In 2003, Cameron would have been one of the MPs lobbied by 10,000 trade justice campaigners, while in 2005 he can hardly fail to remember the 250,000 people gathered in Edinburgh making the same demand. The debt and trade justice movements have never been simply arguments for more aid, but for a radical restructuring of the global economy and financial sector. They are all about enabling Africa to use its own resources for its own benefit – to genuinely enable countries to outgrow aid dependence.
The problem is that this agenda doesn't fit with Cameron's "free trade" ideology, or the interests of his delegation, which includes companies such as Barclays, G4S, Vodafone, Diageo and PricewaterhouseCoopers. So the premise of Cameron's article is to make it appear that there is only one possible way forward – free trade – and all right-thinking people who care about poverty and inequality must support this agenda.
But trade on the wrong terms has been of no benefit to Africa – rather it has ripped open markets, destroyed infant industries, undermined control of food production, and exploited resources. It is the opposite of what Africa needs.
Multinational companies operating in Africa are nothing new. According to Global Financial Integrity, between 1970 and 2008, Africa lost $850bn to $1.8tn in "illicit financial outflows", most importantly forgone tax paid by corporations. Such a loss of capital led to the need for countries to borrow, in turn leading to a debt crisis during which capital poured out of the continent and into the coffers of rich countries.
Today, the debt of sub-Saharan Africa still stands at nearly $200bn. Aid now accounts for $47bn, though debt repayments still cost $18bn every year, while much of the aid itself comes in the form of new loans or is simply handed to western corporations working in the country concerned.

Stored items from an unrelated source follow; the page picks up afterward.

-- ==== Sys2Proof/Tests/Slice0.lean ====
section
/-! SUPPORT. The model's own tests: ill-formed commands that the check refuses, worked values of the spec, one or two small
steps for each command, and for every statement with hypotheses a concrete state that meets them, clause by clause. -/

namespace Sys2Proof.Tests

open Sys2Proof Sys2Proof.Machine

set_option Elab.async false

/-! ## States to test on -/

/-- A READY part: region 0 one sector at Bank 0, region 1 three sectors at Bank 1, W0 and W1 bound to them. -/
def base : State :=
  { State.reset with
    startUp := .ready
    led := ⟨.off, false⟩
    regions := ((Vector.replicate 16 RegionEntry.unused).set 0
      (.inUse false ⟨0, 1⟩ #v[Level.full, .read, .none, .write])).set 1
      (.inUse false ⟨1024, 3⟩ #v[Level.full, .full, .none, .none])
    ports := Vector.replicate 4 { PortState.reset 0x01 with windows := #v[some 0, some 1, none, none] } }

/-- `base` with a fresh transaction at port p. -/
def started (p : Port) : State :=
  base.modPort p fun x => { x with selected := true, transaction := some (framingTransaction []) }

/-- `base` with a transaction at P0 whose frame has begun. -/
def begun (bytes : List Byte) : State :=
  base.modPort 0 fun x => { x with selected := true, transaction := some (framingTransaction bytes) }

/-- A WRITE_ENABLE transaction with its frame taken, its answer 0xA5, and an effect. -/
def decidedTransaction (effect : Effect) : Transaction :=
  ⟨false, false, false, some .writeEnable, [0x61, 0x20], 2, .running 50, some ⟨[0xA5], effect⟩⟩

/-- `base` with a decided transaction at P0. -/
def decided (effect : Effect) : State :=
  base.modPort 0 fun x => { x with selected := true, transaction := some (decidedTransaction effect) }

/-- A request with payload bytes, and it waiting in a queue. -/
def request (kind : RequestKind) (payload : List Byte) : Request := ⟨kind, 7, 0, 1, payload⟩

/-- A queued request with no deadline. -/
def waiting (r : Request) : Queued := ⟨r, .stopped, false⟩

/-- A state with a request at the head of port p's queue. -/
def heading (s : State) (p : Port) (r : Request) : State := s.modPort p fun x => { x with queue := [waiting r] }

/-- A state with a current request at port p. -/
def running (s : State) (p : Port) (c : Current) : State := s.modPort p fun x => { x with current := some c }

/-- A state whose Bank 0 has a write slot. -/
def writing (s : State) (st : WriteState) (op : WriteOperation) : State :=
  s.modBank 0 fun k => { k with writeSlot := .busy st op }

/-- A state whose P0 has a legal enabled boot record on slots 0 and 1, in a boot state. -/
def supervised (s : State) (st : BootState) : State :=
  s.modPort 0 fun x => { x with boot := { x.boot with enabled := true }, bootState := st }

/-- An erase of sector 0 by P0. -/
def eraseOp : WriteOperation := ⟨.port 0, .sectorErase 0, none⟩

/-- A program of P0 that wraps: two bytes from offset 255 of page 256. -/
def programOp : WriteOperation := ⟨.port 0, .program 256 255 [0x0F, 0xF0], none⟩

/-- A program as a candidate. -/
def programEntry : Candidate := ⟨.program 256 255 [0x0F, 0xF0], none, false⟩

/-! ## Well-formed commands -/

/-- A frame whose payload does not match its payload length. -/
def badFrame : SubmitFrame := ⟨0x01, 0, 0, 1, 2, [0x00], 0⟩

/-- Each check of well-formedness refuses an ill-formed term. -/
theorem test_wf_refuses :
    (Instr.transactionStart ⟨0, [0x61, 0x20]⟩).wf = false ∧ (Instr.transactionStart ⟨0, [0x00]⟩).wf = false
    ∧ (Instr.unknownOpener 0 0x31 0).wf = false ∧ (Instr.unknownOpener 0 0x00 312500).wf = false
    ∧ (Instr.directRead 0 0 312500).wf = false ∧ (Instr.submit 0 badFrame 0).wf = false
    ∧ (Instr.submit 0 { badFrame with payload := [0, 0] } 312500).wf = false
    ∧ (Instr.submit 0 { badFrame with payloadLength := 257 } 0).wf = false
    ∧ (Instr.fetch 0 312500).wf = false ∧ (Instr.readStatus 0 312500).wf = false
    ∧ (Instr.readPeerStatus 0 0 312500).wf = false ∧ (Instr.writeEnable 0 0 312500).wf = false
    ∧ (Instr.writeDisable 0 0 312500).wf = false ∧ (Instr.clearEvents 0 0 0 312500).wf = false
    ∧ (Instr.setEventEnables 0 0 0 312500).wf = false ∧ (Instr.clearCauses 0 0 0 312500).wf = false
    ∧ (Instr.confirmBoot 0 0 312500).wf = false ∧ (Instr.service 0 0 0 312500).wf = false
    ∧ (Instr.restart 0 0 312500).wf = false ∧ (Instr.deadlineExpiry 0 (.queued 8)).wf = false := by
  decide +kernel
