/-- Health of the package (R518, R519, R590 to R595). -/
structure Health where
  /-- R519, 17 (`REEF_MAP_r`): `FAIL` field of each reef row, keyed reef × 16 + row; the default is 31. -/
  fail : Map Nat := []
  /-- R591, 20: repair fields that wait until no running job holds the reef: reef × 16 + row, new `FAIL`. -/
  failNext : List (Nat × Nat) := []
  /-- R519, 17 (`REEF_STATE_r`): degraded reefs. -/
  degraded : List Nat := []
  /-- R300, R518, 17: `HEALTH_MAP_GEN` at the last change of each reef's map. -/
  reefGen : Map Nat := []
  /-- R519, 17 (`REEF_WEAR_r`): %. -/
  wear : Map Nat := []
  /-- R595, 20: reefs whose WEAR_WARN has been recorded and has not fallen 5 points below. -/
  wearWarned : List Nat := []
  /-- R590, 20: health of each physical site: reef × 272 + row × 17 + column. -/
  sites : Map SiteHealth := []
  deriving DecidableEq, Repr

end Sys2Proof.Machine
end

Cameron says economic growth "will lift tens of millions out of poverty in the long run" but, again, it depends what sort of growth. Growth in recent years, in an environment where corporations are increasingly free to go where they like when they like, has become ever less effective at fighting poverty, and has made the world much less equal. The New Economics Foundation has shown that in the 1990s, for every $100 worth of growth in the world's income per person, just $0.60 contributed to reducing poverty for those living on less than a dollar a day.
Cameron is right that the idea of more inter-African trade is vitally important. But for years, inter-African trade has been discouraged by rich countries and a global trading system that uses Africa as a source of primary commodities for growth elsewhere. For example, European Union attempts to foist Economic Partnership Agreements on African countries give preferential access to European companies, thereby thwarting African attempts at integration. There are clear reasons why "for much of the continent it is easier to trade with Europe or America than it is to trade with a neighbour", and it has little to do with "red tape".
Africa has much to learn from South Korea, the model Cameron rather surprisingly raises. South Korea used a range of government interventions that are heretical in the free trade religion.
African prosperity relies on a wholesale rejection of the western "free trade" model. It means protecting industries, developing alternative and complementary means of trading, control of food production and banking, progressive tax structures, controlled use of savings, and strong regulation to ensure trade and investment really benefits people. This is unlikely to be the view of most of Cameron's corporate partners – if it was we would never have needed to march for justice in the first place.
This article appeared on the Guardian.